About this task: Take every line in the entries that includes the word "Codeword" and copy it.

┌──

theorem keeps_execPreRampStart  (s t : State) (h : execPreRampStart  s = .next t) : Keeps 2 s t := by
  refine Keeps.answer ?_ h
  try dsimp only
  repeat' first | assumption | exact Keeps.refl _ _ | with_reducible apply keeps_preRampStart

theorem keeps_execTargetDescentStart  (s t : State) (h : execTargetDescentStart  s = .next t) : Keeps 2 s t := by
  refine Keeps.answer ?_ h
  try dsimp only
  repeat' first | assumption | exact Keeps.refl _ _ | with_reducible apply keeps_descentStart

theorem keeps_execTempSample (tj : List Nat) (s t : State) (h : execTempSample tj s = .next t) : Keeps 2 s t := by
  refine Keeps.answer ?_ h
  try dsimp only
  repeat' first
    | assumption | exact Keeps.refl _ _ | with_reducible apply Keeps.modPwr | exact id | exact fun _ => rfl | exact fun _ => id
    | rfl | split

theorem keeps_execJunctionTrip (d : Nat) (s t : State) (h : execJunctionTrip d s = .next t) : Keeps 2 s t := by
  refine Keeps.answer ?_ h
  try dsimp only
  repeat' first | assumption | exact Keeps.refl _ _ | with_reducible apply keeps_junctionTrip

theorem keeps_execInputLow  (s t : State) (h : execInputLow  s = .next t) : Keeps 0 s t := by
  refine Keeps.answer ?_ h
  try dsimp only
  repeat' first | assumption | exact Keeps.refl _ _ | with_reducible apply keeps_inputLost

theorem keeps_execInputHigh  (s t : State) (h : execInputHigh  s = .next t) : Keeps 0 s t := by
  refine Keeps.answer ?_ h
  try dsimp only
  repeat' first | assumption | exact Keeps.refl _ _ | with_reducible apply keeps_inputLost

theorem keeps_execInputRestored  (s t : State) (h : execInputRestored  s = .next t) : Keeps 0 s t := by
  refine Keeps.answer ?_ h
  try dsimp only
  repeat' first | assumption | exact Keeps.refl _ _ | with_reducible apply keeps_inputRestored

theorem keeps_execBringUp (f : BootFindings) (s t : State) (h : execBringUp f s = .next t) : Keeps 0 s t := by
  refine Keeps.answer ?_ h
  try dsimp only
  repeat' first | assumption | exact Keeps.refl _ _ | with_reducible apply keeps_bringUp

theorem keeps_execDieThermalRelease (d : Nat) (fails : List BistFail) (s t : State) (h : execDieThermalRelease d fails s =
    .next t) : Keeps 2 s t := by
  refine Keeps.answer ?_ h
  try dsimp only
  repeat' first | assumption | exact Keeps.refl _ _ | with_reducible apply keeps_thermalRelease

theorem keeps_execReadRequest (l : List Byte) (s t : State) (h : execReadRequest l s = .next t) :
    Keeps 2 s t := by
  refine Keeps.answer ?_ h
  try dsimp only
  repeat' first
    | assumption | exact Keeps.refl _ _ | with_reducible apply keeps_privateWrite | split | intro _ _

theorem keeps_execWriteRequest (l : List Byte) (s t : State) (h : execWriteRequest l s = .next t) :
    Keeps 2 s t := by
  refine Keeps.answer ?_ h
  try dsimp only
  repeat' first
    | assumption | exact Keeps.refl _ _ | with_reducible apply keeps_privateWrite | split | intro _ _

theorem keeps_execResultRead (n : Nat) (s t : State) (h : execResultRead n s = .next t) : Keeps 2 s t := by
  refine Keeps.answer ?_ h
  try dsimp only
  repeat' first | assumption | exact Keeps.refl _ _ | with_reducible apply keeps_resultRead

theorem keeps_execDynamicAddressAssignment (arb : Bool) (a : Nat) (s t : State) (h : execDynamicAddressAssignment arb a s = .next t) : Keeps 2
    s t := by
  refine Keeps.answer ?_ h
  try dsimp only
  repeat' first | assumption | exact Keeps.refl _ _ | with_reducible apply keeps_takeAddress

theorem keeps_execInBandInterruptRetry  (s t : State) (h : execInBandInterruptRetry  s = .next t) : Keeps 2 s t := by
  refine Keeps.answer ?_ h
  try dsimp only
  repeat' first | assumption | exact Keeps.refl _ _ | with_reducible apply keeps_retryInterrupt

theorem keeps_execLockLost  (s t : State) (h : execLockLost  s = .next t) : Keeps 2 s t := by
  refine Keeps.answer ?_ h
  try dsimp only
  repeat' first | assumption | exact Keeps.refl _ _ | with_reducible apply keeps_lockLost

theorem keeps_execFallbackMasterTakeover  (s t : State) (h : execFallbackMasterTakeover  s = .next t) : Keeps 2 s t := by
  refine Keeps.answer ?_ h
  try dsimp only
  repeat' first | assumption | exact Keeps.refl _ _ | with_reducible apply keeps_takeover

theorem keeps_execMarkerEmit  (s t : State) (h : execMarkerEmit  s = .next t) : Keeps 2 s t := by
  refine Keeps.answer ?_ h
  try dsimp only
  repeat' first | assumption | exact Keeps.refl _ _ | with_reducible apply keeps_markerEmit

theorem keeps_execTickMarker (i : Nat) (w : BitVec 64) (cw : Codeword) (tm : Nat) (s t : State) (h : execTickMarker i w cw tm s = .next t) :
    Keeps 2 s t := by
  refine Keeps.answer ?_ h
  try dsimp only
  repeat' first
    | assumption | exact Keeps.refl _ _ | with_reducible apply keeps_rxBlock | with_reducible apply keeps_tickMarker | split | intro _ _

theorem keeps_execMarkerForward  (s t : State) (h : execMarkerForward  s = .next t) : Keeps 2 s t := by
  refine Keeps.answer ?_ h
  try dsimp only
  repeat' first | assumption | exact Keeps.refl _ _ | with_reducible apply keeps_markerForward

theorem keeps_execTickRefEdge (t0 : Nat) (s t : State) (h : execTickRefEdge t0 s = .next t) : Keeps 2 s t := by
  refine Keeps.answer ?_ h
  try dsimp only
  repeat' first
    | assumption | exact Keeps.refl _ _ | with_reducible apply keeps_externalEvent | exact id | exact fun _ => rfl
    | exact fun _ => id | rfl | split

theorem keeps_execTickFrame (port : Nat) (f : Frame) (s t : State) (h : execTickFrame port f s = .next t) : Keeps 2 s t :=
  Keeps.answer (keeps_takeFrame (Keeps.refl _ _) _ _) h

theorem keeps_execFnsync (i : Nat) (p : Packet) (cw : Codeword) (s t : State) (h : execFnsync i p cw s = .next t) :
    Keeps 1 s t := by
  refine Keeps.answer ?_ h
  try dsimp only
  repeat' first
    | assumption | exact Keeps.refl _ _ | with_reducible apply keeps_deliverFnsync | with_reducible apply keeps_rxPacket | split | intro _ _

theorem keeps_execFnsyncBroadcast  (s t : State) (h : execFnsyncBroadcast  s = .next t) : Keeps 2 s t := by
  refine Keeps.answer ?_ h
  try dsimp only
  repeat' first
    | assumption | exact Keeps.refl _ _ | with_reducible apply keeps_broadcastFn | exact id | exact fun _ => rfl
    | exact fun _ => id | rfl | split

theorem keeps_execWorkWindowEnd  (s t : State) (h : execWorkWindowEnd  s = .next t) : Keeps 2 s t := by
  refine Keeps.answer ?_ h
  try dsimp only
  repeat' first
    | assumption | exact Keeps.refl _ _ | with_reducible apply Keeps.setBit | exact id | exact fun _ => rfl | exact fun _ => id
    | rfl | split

└──

Output of the task:
theorem keeps_execTickMarker (i : Nat) (w : BitVec 64) (cw : Codeword) (tm : Nat) (s t : State) (h : execTickMarker i w cw tm s = .next t) :
theorem keeps_execFnsync (i : Nat) (p : Packet) (cw : Codeword) (s t : State) (h : execFnsync i p cw s = .next t) :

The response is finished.